[Stored data]
***

-- ==== Sys2Proof/Machine/Control.lean ====
section
/-! DEFINITION. Branches, jumps and the system instructions (R73 to R81, R139, R163 to R169, R264 to R266). -/

namespace Sys2Proof.Machine

/-! ### Branches and jumps -/

/-- B (R72, R163). -/
def doBranch : Body := fun s r w => finish s r (some ((s.role r).pc + branchOff w))
/-- B. -/
def execBranch (r : RoleId) (w : Word) (s : State) : Host.Outcome State Fault Refusal := .next (issue s r.val .branch w doBranch)

/-- BL (R163). -/
def doBl : Body := fun s r w =>
  let pc := (s.role r).pc
  finish (s.modRole r (fun x => x.setG 31 (pc + 4))) r (some (pc + branchOff w))
/-- BL. -/
def execBl (r : RoleId) (w : Word) (s : State) : Host.Outcome State Fault Refusal := .next (issue s r.val .bl w doBl)

/-- A jump to G[ga], with a register written first where one is named (R164). -/
def jumpTo (s : State) (r : Nat) (w : Word) (link : Option Nat) : State :=
  let x := s.role r
  let v := gaVal s r (fGa w)
  if bits v 1 0 ≠ 0 then syncFault s r 4 0 w (some (instrAddr x v))
  else
    finish (match link with
      | some n => s.modRole r (fun x => x.setG n (x.pc + 4))
      | none => s) r (some v)

/-- JR (R164). -/
def doJr : Body := fun s r w => jumpTo s r w none
/-- JR. -/
def execJr (r : RoleId) (w : Word) (s : State) : Host.Outcome State Fault Refusal := .next (issue s r.val .jr w doJr)
/-- JRL (R164). -/
def doJrl : Body := fun s r w => jumpTo s r w (some (fGd w))
/-- JRL. -/
def execJrl (r : RoleId) (w : Word) (s : State) : Host.Outcome State Fault Refusal := .next (issue s r.val .jrl w doJrl)

/-! ### Special registers -/

/-- What MFS reads (R76, R77). -/
def special (s : State) (r n : Nat) : Word :=
  let x := s.role r
  let c := s.core (coreOf r)
  match n with
  | 0 => x.st
  | 1 => x.rc.setWidth 32
  | 2 => x.mpl
  | 3 => x.mph
  | 4 => x.dq
  | 5 => x.drm
  | 6 => BitVec.ofNat 32 x.rp
  | 7 => BitVec.ofNat 32 x.rpd
  | 8 => (x.tick 0).cid.setWidth 32
  | 9 => 2
  | 10 => x.abcnt
  | 11 => c.beats.setWidth 32
  | 12 => x.beatsh
  | 13 => c.seen.setWidth 32
  | 14 => c.per
  | _ => 0

/-- A core's beats pass (R57, R58). How many have passed since the count was last read is no part of this model: at least the reading
instruction's own, and a free number (log 19). -/
def passBeats (s : State) (core : Nat) : State :=
  let p := s.fresh
  let c := p.1.core core
  p.1.setCore core { c with beats := c.beats + 1 + (p.2.setWidth 32).setWidth 64 }

/-- A read of BEATS latches BEATSH (R57). -/
def latchBeats (s : State) (r : Nat) : State :=
  let s := passBeats s (coreOf r)
  s.modRole r (fun x => { x with beatsh := ((s.core (coreOf r)).beats >>> 32).setWidth 32 })

/-- A core reads METRO (R61, R579): the count or the one before it, a free value says which, and never less than it read before. -/
def readMetro (s : State) (core : Nat) : State :=
  let p := s.fresh
  let c := p.1.core core
  let m := if bit p.2 0 && s.metro ≠ 0 then s.metro - 1 else s.metro
  p.1.setCore core { c with seen := if m.toNat < c.seen.toNat then c.seen else m }

/-- MFS (R76). -/
def doMfs : Body := fun s r w =>
  let s := if sImm w = 11 then latchBeats s r else if sImm w = 13 then readMetro s (coreOf r) else s
  finish (s.modRole r (fun x => x.setG (fGd w) (special s r (sImm w)))) r none
/-- MFS. -/
def execMfs (r : RoleId) (w : Word) (s : State) : Host.Outcome State Fault Refusal := .next (issue s r.val .mfs w doMfs)

/-- Fields of ST that MTS writes (R74). -/
def stWritable : Word := 0xCFF

/-- What MTS writes (R74, R76, R79). -/
def setSpecialReg (x : Role) (n : Nat) (v : Word) : Role :=
  match n with
  | 0 => { x with st := (x.st &&& ~~~stWritable) ||| (v &&& stWritable) }
  | 1 => { x with rc := v.setWidth 16 }
  | 2 => { x with mpl := v }
  | 3 => { x with mph := v }
  | 4 => { x with dq := v }
  | 5 => { x with drm := v }
  | 10 => { x with abcnt := setBits x.abcnt 31 16 (bits v 31 16) }
  | _ => x

/-- MTS (R76). -/
def doMts : Body := fun s r w =>
  let v := gaVal s r (fGa w)
  finish (s.modRole r (fun x => setSpecialReg x (sImm w) v)) r none
/-- MTS. -/
def execMts (r : RoleId) (w : Word) (s : State) : Host.Outcome State Fault Refusal := .next (issue s r.val .mts w doMts)

/-! ### SYNC.I, WAIT, WAITCUE, MASK -/

/-- SYNC.I (R139): it waits for the posted stores, then the words held are fetched again. -/
def doSyncI : Body := fun s r w =>
  let x := s.role r
  if !x.posted.isEmpty then block s r w
  else
    let s := finish (s.modRole r (fun x => { x with fetchQ := [] })) r none
    if x.prompt then s else holdWords s r [x.pc + 4, x.pc + 8]
/-- SYNC.I. -/
def execSyncI (r : RoleId) (w : Word) (s : State) : Host.Outcome State Fault Refusal := .next (issue s r.val .syncI w doSyncI)

/-- WAIT (R166): as a prompt it retires with no effect (R615). -/
def doWait : Body := fun s r _ => if (s.role r).prompt then finish s r none else busyWith s r .waiting
/-- WAIT. -/
def execWait (r : RoleId) (w : Word) (s : State) : Host.Outcome State Fault Refusal := .next (issue s r.val .wait w doWait)

/-- Pending bits of a role's WAITCUE inputs under a mask (R167). -/
def wcPending (s : State) (r mask : Nat) : Nat :=
  (List.range 4).foldl (fun n k => if mask.testBit k && s.flag (Adr.wcCin r k) 0 then n + 2 ^ k else n) 0

/-- A WAITCUE retires with the bits it took. -/
def retireWaitcue (s : State) (r : Nat) (w : Word) (v : Word) : State :=
  finish (unclean (s.modRole r (fun x => x.setG (fGd w) v)) r) r none

/-- A WAITCUE takes its pending bits (R167, R330). -/
def takeCues (s : State) (r : Nat) (w : Word) : State :=
  let n := wcPending s r (bits w 3 0)
  let s := (List.range 4).foldl (fun s k => if n.testBit k then clearCin s (0x1000 + r * 4 + k) else s) s
  retireWaitcue (journalAll s r [(0, BitVec.ofNat 32 n)]) r w (BitVec.ofNat 32 n)

/-- WAITCUE (R167): with no mask, or with a bit pending, it does not stall. -/
def doWaitcue : Body := fun s r w =>
  withJournal s r w [0] (fun s vs => retireWaitcue s r w (vs.headD 0))
    (fun s => if bits w 3 0 = 0 || wcPending s r (bits w 3 0) ≠ 0 then takeCues s r w else busyWith s r (.waitcue w))
/-- WAITCUE. -/
def execWaitcue (r : RoleId) (w : Word) (s : State) : Host.Outcome State Fault Refusal := .next (issue s r.val .waitcue w doWaitcue)

/-- A stalled WAITCUE completes when a bit is pending. -/
def wakeCue (s : State) (r : Nat) (w : Word) : State := if wcPending s r (bits w 3 0) = 0 then s else takeCues s r w

/-- WAITCUE_WAKE. -/
def execWaitcueWake (r : RoleId) (s : State) : Host.Outcome State Fault Refusal :=
  match (s.role r.val).busy with
  | .waitcue w => .next (wakeCue s r.val w)
  | _ => .next s

/-- MASK (R168, R256). -/
def doMask : Body := fun s r w =>
  let x := s.role r
  outsideScene s r w (
    if x.rpd ≥ 16 then goDark s r 3 (instrAddr x x.pc)
    else
      let l := max x.rp (min (bits w 3 0) 12)
      finish (unclean (s.setRole r { x with stack := ⟨BitVec.ofNat 4 l, true⟩ :: x.stack }) r) r none)
/-- MASK. -/
def execMask (r : RoleId) (w : Word) (s : State) : Host.Outcome State Fault Refusal := .next (issue s r.val .mask w doMask)

/-! ### RFE -/

/-- Fields of ST that RFE restores (R264). -/
def stRestored : Word := 0xDFF

/-- A role's state restored from the 64 bytes of a frame (R259, R264). -/
def restoreFrame (l : List Byte) (tag : Bool) (x : Role) : Role :=
  let v := fun off => (BitVec.ofNat 32 (leNat ((l.drop off).take 4)) : Word)
  let x := (clearConsec x x.pc).setT 0 (Ticket.ofNat (leNat (l.drop 48)) tag)
  { x with st := (x.st &&& ~~~stRestored) ||| (v 4 &&& stRestored), rc := (v 8).setWidth 16, mpl := v 12, mph := v 16, dq := v 20, drm := v 24 }

/-- Tag of a granule as the role sees it: its newest wings entry there, or memory (R136, R265). -/
def ownTag (s : State) (r a : Nat) : Bool :=
  match ((s.scene r).wings.filter (fun e => e.dw / 2 == a / 16)).getLast? with
  | some e => e.setTag.getD false
  | none => readTagBy s r a

/-- An RFE at the base depth that restores the scene's own frame leaves none there (R333). -/
def dropFrame (s : State) (r : Nat) : State := if atBase s r then s.setScene r { s.scene r with ownFrame := false } else s

/-- RFE (R169, R255, R264 to R266, R333): at the base depth of a scene a fault, but for the frame an entry of the scene left there
(DEDUCED: R332 and R351 have its handler return). -/
def doRfe : Body := fun s r w =>
  let x := s.role r
  let off := x.rpd * 64
  let a := x.tst.addr off
  if atBase s r && !(s.scene r).ownFrame then sceneFault s r 6 w
  else if x.rpd ≥ 16 then goDark s r 3 (instrAddr x x.pc)
  else
    match x.tst.check off 64 [permR, permLT] false x.tst.isDbt with
    | some d => syncFault s r 3 d.toNat w (some a)
    | none =>
      if postedOverlap x a 64 || (List.range 8).any (fun i => marked s (a + 8 * i)) then block s r w
      else
        match (if (List.range 8).all (fun i => isMemory (a + 8 * i)) then readBytes s r a 64 else (s, .error ⟨3, a⟩)) with
        | (s, .error e) => syncFault s r 8 e.detail.toNat w (some e.addr)
        | (s, .ok l) =>
          let l := l.mapIdx (fun i b => (wingByte s r (a + i)).getD b)
          let tag := ownTag s r (a + 48) && a % 16 == 0
          let pc : Word := BitVec.ofNat 32 (leNat (l.take 4))
          finish (unclean (dropFrame (s.modRole r (restoreFrame l tag)) r) r) r (some pc)
/-- RFE. -/
def execRfe (r : RoleId) (w : Word) (s : State) : Host.Outcome State Fault Refusal := .next (issue s r.val .rfe w doRfe)

end Sys2Proof.Machine
end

***

_YOUR INSTRUCTIONS_
Each line above where the word "wakeCue" occurs should be returned in full.

_SOLUTION TO THIS TASK_
def wakeCue (s : State) (r : Nat) (w : Word) : State := if wcPending s r (bits w 3 0) = 0 then s else takeCues s r w
  | .waitcue w => .next (wakeCue s r.val w)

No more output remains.